Can You post code for benchmarks? Or it is here in topic and I've missed it?

Zabrane Mickael

unread,

Jul 12, 2012, 3:37:08 AM7/12/12

to Max Lapshin, Erlang Questions

Hi Max,

On Jul 12, 2012, at 8:21 AM, Max Lapshin wrote:

Can You post code for benchmarks? Or it is here in topic and I've missed it?

The ehttpd code was sent by Wei (first email). Here it is again (attached).

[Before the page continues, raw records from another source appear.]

-- ==== Sys2Proof/Laws/State.lean ====
section
/-! SUPPORT. Each update of the state, field by field, and the register file's read after write. -/

namespace Sys2Proof.Machine

section
variable (s : State) (i j : RegIdx) (v t : Word) (f : Fault) (m : Memory)

@[simp] theorem State.setPc_pc : (s.setPc t).pc = t := rfl
@[simp] theorem State.setPc_regs : (s.setPc t).regs = s.regs := rfl
@[simp] theorem State.setPc_mem : (s.setPc t).mem = s.mem := rfl
@[simp] theorem State.setPc_status : (s.setPc t).status = s.status := rfl
@[simp] theorem State.setPc_signal : (s.setPc t).signal = s.signal := rfl
@[simp] theorem State.setPc_reports : (s.setPc t).reports = s.reports := rfl
@[simp] theorem State.setPc_readReg : (s.setPc t).readReg i = s.readReg i := rfl

@[simp] theorem State.setMem_regs : (s.setMem m).regs = s.regs := rfl
@[simp] theorem State.setMem_pc : (s.setMem m).pc = s.pc := rfl
@[simp] theorem State.setMem_mem : (s.setMem m).mem = m := rfl
@[simp] theorem State.setMem_status : (s.setMem m).status = s.status := rfl
@[simp] theorem State.setMem_signal : (s.setMem m).signal = s.signal := rfl
@[simp] theorem State.setMem_reports : (s.setMem m).reports = s.reports := rfl
@[simp] theorem State.setMem_readReg : (s.setMem m).readReg i = s.readReg i := rfl
@[simp] theorem State.setMem_nextPc : (s.setMem m).nextPc = s.nextPc := rfl

@[simp] theorem State.latchFault_regs : (s.latchFault f).regs = s.regs := rfl
@[simp] theorem State.latchFault_pc : (s.latchFault f).pc = s.pc := rfl
@[simp] theorem State.latchFault_mem : (s.latchFault f).mem = s.mem := rfl
@[simp] theorem State.latchFault_status : (s.latchFault f).status = .faulted f := rfl
@[simp] theorem State.latchFault_signal : (s.latchFault f).signal = s.signal := rfl
@[simp] theorem State.latchFault_reports : (s.latchFault f).reports = s.reports := rfl
@[simp] theorem State.latchFault_readReg : (s.latchFault f).readReg i = s.readReg i := rfl

@[simp] theorem State.emitReport_regs : (s.emitReport v).regs = s.regs := rfl
@[simp] theorem State.emitReport_pc : (s.emitReport v).pc = s.pc := rfl
@[simp] theorem State.emitReport_mem : (s.emitReport v).mem = s.mem := rfl
@[simp] theorem State.emitReport_status : (s.emitReport v).status = s.status := rfl
@[simp] theorem State.emitReport_signal : (s.emitReport v).signal = s.signal := rfl
@[simp] theorem State.emitReport_reports : (s.emitReport v).reports = s.reports ++ [v] := rfl
@[simp] theorem State.emitReport_readReg : (s.emitReport v).readReg i = s.readReg i := rfl
@[simp] theorem State.emitReport_nextPc : (s.emitReport v).nextPc = s.nextPc := rfl

@[simp] theorem State.writeReg_pc : (s.writeReg i v).pc = s.pc := by unfold State.writeReg; split <;> rfl
@[simp] theorem State.writeReg_mem : (s.writeReg i v).mem = s.mem := by unfold State.writeReg; split <;> rfl
@[simp] theorem State.writeReg_status : (s.writeReg i v).status = s.status := by unfold State.writeReg; split <;> rfl
@[simp] theorem State.writeReg_signal : (s.writeReg i v).signal = s.signal := by unfold State.writeReg; split <;> rfl
@[simp] theorem State.writeReg_reports : (s.writeReg i v).reports = s.reports := by unfold State.writeReg; split <;> rfl

/-- x0 reads 0 whatever its slot holds (R20). -/
@[simp] theorem State.readReg_zero : s.readReg 0#5 = 0#32 := rfl

/-- A write to x0 is dropped (R21). -/
@[simp] theorem State.writeReg_zero : s.writeReg 0#5 v = s := rfl

theorem State.readReg_of_ne (h : i ≠ 0#5) : s.readReg i = s.regs[i.toNat]'i.isLt := if_neg h

theorem State.writeReg_of_ne (h : i ≠ 0#5) : s.writeReg i v = { s with regs := s.regs.set i.toNat v i.isLt } := if_neg h

/-- Every register after a write (R20, R21). -/
theorem State.readReg_writeReg :
    (s.writeReg i v).readReg j = if j = 0#5 then 0#32 else if j = i then v else s.readReg j := by
  by_cases hj : j = 0#5
  · simp [hj]
  by_cases hi : i = 0#5
  · have hji : j ≠ i := fun h => hj (h.trans hi)
    simp [hi, hj]
  · rw [State.writeReg_of_ne s i v hi, State.readReg_of_ne _ j hj, State.readReg_of_ne s j hj]
    by_cases hji : j = i
    · subst hji; simp [hj]
    · have hn : i.toNat ≠ j.toNat := fun h => hji (BitVec.eq_of_toNat_eq h.symm)
      simp [hj, hji, hn]

/-- A write leaves slot 0 alone, so that it stays 0. -/
@[simp] theorem State.writeReg_slot_zero : (s.writeReg i v).regs[0] = s.regs[0] := by
  unfold State.writeReg
  split
  · rfl
  · have hi : i.toNat ≠ 0 := fun h => ‹¬i = 0#5› (BitVec.eq_of_toNat_eq (by simpa using h))
    simp [hi]
end

/-! ## Writeback (40_execution_cycle.md R92) -/

section
variable (s : State) (wb : Writeback) (rd r : RegIdx) (v t : Word)

@[simp] theorem State.writeback_mem : (s.writeback wb).mem = s.mem := by
  cases wb <;> simp [State.writeback]
@[simp] theorem State.writeback_status : (s.writeback wb).status = s.status := by
  cases wb <;> simp [State.writeback]
@[simp] theorem State.writeback_signal : (s.writeback wb).signal = .cont := by
  cases wb <;> rfl
@[simp] theorem State.writeback_reports : (s.writeback wb).reports = s.reports := by
  cases wb <;> simp [State.writeback]
@[simp] theorem State.writeback_slot_zero : (s.writeback wb).regs[0] = s.regs[0] := by
  cases wb <;> simp [State.writeback]

@[simp] theorem State.writeback_none_pc : (s.writeback .none).pc = s.nextPc := rfl
@[simp] theorem State.writeback_result_pc : (s.writeback (.result rd v)).pc = s.nextPc := rfl
@[simp] theorem State.writeback_jump_pc : (s.writeback (.jump t)).pc = t := rfl
@[simp] theorem State.writeback_link_pc : (s.writeback (.link rd t)).pc = t := rfl

@[simp] theorem State.writeback_none_readReg : (s.writeback .none).readReg r = s.readReg r := rfl
@[simp] theorem State.writeback_jump_readReg : (s.writeback (.jump t)).readReg r = s.readReg r := rfl
@[simp] theorem State.writeback_result_readReg :
    (s.writeback (.result rd v)).readReg r = if r = 0#5 then 0#32 else if r = rd then v else s.readReg r :=
  s.readReg_writeReg rd r v
@[simp] theorem State.writeback_link_readReg :
    (s.writeback (.link rd t)).readReg r = if r = 0#5 then 0#32 else if r = rd then s.nextPc else s.readReg r :=
  s.readReg_writeReg rd r s.nextPc
end

end Sys2Proof.Machine
end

You also need his patched version of the VM. More precisely, the "bind_port_to_scheduler" patch:

git clone git://github.com/weicao/otp.git

cd otp

git fetch git://github.com/weicao/otp.git bind_port_to_scheduler

./otp_build autoconf

make clean

CFLAGS="-DERTS_POLLSET_PER_SCHEDULER -g -O3 -fomit-frame-pointer" ./configure --prefix=/SOMEWHERE/usr

make && make install

Then:

export PATH=/SOMEWHERE/usr/bin:$PATH

Regards,

Zabrane

ehttpd.erl

Wei Cao

unread,

Jul 12, 2012, 4:45:14 AM7/12/12

to Zabrane Mickael, Erlang Questions

Hi,

2012/7/12 Zabrane Mickael <zabr...@gmail.com>:
> Hi Wei,
>

> We already surpassed the 100krps on an 8-cores machine with our HTTP server
> (~150K rps).

Which erlang version did you use to get ~150k rps on 8-cores machine,
patched or unpatched? if it was measured on a unpatched erlang
version, would you mind measuring it on the patched version and let me
know the result?

>
> My question was: could we reach the 100K rps on a 4-cores machine with
> ehttpd ?
> That will be awesome.
>

Today I found a lock bottleneck through SystemTap, trace-cmd and lcnt,
after fixing it, ehttpd on my 16-cores can reach 325k rps.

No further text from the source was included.